Using the records that follow, copy every line containing the word "stop".
+---+
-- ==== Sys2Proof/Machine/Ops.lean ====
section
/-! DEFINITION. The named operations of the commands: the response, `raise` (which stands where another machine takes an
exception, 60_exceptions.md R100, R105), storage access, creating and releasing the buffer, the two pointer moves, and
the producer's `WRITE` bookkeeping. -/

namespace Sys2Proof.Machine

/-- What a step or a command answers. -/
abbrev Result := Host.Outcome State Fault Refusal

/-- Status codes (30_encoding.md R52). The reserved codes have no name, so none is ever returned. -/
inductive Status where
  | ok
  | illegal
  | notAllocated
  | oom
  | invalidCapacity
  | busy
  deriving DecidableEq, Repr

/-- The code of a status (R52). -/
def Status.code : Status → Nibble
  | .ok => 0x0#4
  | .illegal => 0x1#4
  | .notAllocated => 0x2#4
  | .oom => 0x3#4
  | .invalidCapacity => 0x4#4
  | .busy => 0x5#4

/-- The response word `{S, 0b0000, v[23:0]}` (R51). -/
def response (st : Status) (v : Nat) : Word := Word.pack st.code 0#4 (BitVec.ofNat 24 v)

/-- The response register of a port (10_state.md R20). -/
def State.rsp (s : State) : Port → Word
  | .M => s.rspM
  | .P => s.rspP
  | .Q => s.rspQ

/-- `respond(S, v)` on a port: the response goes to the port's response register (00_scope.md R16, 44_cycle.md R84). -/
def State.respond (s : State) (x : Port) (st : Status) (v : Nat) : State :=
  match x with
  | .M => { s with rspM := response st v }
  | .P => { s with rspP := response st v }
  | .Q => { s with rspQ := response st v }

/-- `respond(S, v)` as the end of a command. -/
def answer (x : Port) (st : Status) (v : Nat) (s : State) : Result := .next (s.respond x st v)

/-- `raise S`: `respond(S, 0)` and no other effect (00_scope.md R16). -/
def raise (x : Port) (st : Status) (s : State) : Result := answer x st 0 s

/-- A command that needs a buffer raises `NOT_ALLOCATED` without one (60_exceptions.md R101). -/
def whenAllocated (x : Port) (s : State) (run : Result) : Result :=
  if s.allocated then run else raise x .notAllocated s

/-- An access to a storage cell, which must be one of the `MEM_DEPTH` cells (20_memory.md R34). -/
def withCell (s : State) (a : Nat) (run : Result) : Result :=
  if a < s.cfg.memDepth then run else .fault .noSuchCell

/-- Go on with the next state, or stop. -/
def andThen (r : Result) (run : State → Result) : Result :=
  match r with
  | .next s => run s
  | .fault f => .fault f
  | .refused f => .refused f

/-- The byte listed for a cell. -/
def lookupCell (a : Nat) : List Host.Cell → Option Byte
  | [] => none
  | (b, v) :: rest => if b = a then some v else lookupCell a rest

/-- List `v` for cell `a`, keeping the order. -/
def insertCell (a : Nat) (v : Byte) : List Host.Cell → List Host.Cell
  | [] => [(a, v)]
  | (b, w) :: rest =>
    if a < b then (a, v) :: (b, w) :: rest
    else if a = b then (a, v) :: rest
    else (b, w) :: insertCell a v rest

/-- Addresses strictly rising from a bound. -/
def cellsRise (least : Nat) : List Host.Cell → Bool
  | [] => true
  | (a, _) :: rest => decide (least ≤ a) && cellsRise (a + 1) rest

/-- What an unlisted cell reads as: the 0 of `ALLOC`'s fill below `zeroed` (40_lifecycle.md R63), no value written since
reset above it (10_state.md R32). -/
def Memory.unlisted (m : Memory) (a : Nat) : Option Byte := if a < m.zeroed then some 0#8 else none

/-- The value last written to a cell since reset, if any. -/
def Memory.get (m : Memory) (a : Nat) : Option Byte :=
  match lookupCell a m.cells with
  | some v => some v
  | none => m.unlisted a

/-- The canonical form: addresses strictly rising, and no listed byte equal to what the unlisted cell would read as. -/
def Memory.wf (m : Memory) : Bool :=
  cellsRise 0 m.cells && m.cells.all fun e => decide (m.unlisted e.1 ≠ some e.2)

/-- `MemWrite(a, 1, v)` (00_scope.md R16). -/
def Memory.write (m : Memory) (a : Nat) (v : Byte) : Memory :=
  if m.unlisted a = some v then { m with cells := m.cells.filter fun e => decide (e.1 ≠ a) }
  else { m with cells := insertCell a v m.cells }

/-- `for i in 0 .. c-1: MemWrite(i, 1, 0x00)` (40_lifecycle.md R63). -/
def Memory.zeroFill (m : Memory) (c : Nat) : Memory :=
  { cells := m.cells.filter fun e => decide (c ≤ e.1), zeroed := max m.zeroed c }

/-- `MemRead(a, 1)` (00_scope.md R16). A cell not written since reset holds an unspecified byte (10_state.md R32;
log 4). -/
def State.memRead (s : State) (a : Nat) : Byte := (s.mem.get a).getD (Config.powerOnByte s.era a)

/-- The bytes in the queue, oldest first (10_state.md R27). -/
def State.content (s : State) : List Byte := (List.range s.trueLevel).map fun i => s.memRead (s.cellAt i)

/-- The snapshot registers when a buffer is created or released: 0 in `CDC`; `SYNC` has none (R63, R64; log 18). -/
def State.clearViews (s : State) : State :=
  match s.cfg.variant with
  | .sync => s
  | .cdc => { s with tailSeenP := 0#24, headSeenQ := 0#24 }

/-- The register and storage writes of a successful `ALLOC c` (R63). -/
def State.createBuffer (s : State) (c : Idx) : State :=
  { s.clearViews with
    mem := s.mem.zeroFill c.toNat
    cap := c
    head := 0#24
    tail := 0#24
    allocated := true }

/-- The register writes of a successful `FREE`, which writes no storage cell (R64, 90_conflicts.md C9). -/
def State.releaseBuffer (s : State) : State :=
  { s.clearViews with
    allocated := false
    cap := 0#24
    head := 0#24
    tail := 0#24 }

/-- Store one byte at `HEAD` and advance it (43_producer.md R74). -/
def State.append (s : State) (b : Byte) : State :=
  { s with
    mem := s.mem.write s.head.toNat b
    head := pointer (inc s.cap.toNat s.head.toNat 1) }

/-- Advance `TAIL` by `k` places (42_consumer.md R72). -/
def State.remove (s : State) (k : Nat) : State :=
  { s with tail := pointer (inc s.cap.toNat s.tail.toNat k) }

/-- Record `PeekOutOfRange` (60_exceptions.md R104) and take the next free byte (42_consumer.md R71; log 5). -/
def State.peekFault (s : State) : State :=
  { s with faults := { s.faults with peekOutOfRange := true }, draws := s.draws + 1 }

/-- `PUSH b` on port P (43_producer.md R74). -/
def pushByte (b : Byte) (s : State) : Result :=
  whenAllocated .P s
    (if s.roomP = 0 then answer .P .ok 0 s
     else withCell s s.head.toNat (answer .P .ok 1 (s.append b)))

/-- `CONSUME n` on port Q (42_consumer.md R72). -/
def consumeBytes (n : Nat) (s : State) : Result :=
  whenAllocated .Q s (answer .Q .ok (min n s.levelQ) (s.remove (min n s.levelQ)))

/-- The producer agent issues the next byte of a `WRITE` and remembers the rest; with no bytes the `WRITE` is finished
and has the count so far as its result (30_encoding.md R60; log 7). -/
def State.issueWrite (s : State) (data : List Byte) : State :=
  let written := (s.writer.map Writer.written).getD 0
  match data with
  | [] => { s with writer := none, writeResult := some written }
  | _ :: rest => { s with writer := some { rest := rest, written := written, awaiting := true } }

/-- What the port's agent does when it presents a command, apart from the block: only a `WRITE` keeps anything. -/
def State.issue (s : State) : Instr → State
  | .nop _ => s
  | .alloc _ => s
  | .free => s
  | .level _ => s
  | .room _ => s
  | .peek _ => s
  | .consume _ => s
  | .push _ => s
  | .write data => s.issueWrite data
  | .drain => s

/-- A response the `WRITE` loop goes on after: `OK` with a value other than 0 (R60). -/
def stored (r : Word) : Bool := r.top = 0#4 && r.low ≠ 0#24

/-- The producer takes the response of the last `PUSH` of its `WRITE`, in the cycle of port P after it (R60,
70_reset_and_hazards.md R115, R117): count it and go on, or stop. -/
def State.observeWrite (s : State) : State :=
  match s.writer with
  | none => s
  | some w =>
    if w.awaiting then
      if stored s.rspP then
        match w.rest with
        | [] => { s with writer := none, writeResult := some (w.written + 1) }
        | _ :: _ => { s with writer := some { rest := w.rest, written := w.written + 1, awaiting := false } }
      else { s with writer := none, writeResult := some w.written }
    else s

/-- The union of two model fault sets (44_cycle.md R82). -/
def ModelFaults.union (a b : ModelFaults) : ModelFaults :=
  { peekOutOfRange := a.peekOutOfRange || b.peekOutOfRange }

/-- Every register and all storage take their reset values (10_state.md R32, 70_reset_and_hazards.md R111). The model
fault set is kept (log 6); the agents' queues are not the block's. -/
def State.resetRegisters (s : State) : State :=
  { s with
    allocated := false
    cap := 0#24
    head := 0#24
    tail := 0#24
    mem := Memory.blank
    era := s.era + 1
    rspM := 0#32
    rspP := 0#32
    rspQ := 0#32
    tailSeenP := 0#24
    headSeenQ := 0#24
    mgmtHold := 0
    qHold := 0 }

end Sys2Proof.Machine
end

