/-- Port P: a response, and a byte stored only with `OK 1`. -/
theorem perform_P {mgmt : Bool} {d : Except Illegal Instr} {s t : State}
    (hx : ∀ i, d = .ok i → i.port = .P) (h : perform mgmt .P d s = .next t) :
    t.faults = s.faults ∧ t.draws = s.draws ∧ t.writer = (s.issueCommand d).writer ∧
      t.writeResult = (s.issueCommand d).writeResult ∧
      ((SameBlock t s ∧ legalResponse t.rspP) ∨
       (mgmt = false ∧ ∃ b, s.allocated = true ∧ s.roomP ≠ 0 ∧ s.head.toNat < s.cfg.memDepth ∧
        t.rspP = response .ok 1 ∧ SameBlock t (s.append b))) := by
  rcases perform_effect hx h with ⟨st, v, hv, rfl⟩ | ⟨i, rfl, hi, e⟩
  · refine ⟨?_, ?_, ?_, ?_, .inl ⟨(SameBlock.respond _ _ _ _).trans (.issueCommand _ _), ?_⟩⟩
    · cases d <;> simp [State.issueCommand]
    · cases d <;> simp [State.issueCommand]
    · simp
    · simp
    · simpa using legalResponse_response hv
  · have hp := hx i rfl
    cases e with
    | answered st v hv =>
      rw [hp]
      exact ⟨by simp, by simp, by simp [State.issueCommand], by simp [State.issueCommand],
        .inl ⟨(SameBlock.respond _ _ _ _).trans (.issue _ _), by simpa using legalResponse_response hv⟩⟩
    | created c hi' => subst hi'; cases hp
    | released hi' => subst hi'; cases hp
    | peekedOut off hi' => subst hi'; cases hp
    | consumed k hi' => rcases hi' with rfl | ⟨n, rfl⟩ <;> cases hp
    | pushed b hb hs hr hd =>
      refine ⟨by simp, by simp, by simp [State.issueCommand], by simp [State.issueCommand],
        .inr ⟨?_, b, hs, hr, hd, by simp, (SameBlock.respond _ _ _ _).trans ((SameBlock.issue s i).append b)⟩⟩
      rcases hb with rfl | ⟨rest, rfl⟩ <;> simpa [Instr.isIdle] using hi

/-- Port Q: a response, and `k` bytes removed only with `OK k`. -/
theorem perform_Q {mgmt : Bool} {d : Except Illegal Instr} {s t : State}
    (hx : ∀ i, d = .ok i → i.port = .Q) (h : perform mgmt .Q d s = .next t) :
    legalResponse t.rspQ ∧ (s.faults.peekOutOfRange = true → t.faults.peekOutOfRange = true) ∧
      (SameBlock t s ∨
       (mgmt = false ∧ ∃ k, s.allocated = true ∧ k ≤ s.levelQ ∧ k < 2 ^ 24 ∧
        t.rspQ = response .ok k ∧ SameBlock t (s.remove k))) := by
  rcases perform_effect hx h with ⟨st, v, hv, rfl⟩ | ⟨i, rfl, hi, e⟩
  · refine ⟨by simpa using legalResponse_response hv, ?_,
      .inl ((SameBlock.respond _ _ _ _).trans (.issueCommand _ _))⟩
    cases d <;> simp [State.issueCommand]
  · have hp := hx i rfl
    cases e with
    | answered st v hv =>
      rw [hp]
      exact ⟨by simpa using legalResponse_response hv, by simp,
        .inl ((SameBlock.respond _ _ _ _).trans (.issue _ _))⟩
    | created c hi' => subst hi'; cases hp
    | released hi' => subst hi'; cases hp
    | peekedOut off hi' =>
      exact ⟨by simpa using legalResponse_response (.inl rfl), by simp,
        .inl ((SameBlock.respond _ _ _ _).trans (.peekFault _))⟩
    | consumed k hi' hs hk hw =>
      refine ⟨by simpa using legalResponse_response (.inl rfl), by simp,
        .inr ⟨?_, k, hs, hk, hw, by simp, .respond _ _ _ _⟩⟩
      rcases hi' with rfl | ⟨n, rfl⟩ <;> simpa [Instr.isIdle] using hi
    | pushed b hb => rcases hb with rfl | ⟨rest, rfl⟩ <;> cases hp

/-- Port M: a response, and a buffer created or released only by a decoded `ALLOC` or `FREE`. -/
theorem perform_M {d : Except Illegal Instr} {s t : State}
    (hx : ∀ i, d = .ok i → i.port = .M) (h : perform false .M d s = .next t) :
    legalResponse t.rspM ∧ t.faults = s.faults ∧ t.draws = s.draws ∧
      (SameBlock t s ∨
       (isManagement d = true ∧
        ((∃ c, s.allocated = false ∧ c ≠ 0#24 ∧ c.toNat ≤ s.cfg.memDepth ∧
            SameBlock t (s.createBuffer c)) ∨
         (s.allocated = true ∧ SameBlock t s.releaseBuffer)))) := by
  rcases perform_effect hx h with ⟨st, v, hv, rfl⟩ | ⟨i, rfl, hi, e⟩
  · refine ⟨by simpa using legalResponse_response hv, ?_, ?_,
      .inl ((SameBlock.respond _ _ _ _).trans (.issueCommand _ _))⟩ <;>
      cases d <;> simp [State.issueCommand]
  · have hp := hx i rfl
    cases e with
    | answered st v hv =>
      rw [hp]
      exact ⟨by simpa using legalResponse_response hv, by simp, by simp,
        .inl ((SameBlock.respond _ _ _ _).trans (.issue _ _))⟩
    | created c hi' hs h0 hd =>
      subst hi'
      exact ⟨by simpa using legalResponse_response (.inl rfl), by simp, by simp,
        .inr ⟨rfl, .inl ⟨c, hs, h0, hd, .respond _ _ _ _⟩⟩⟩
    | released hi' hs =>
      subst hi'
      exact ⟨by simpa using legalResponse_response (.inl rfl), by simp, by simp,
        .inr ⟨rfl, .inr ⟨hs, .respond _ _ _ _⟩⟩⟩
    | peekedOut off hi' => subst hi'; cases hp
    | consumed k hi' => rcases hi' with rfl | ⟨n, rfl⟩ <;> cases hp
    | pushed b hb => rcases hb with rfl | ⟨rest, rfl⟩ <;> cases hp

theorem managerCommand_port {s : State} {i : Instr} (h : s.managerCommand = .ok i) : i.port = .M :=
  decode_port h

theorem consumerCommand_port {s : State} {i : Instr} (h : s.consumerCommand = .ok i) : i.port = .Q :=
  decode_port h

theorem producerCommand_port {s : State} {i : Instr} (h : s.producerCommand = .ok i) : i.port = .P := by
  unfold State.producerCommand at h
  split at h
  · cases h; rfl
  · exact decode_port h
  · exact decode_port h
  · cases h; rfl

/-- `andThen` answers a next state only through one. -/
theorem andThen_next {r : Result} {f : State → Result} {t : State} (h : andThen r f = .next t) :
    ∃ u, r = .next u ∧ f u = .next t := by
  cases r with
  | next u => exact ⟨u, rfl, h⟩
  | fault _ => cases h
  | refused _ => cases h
+---+
* RESPONSE TO THE TASK
/-- Go on with the next state, or stop. -/
70_reset_and_hazards.md R115, R117): count it and go on, or stop. -/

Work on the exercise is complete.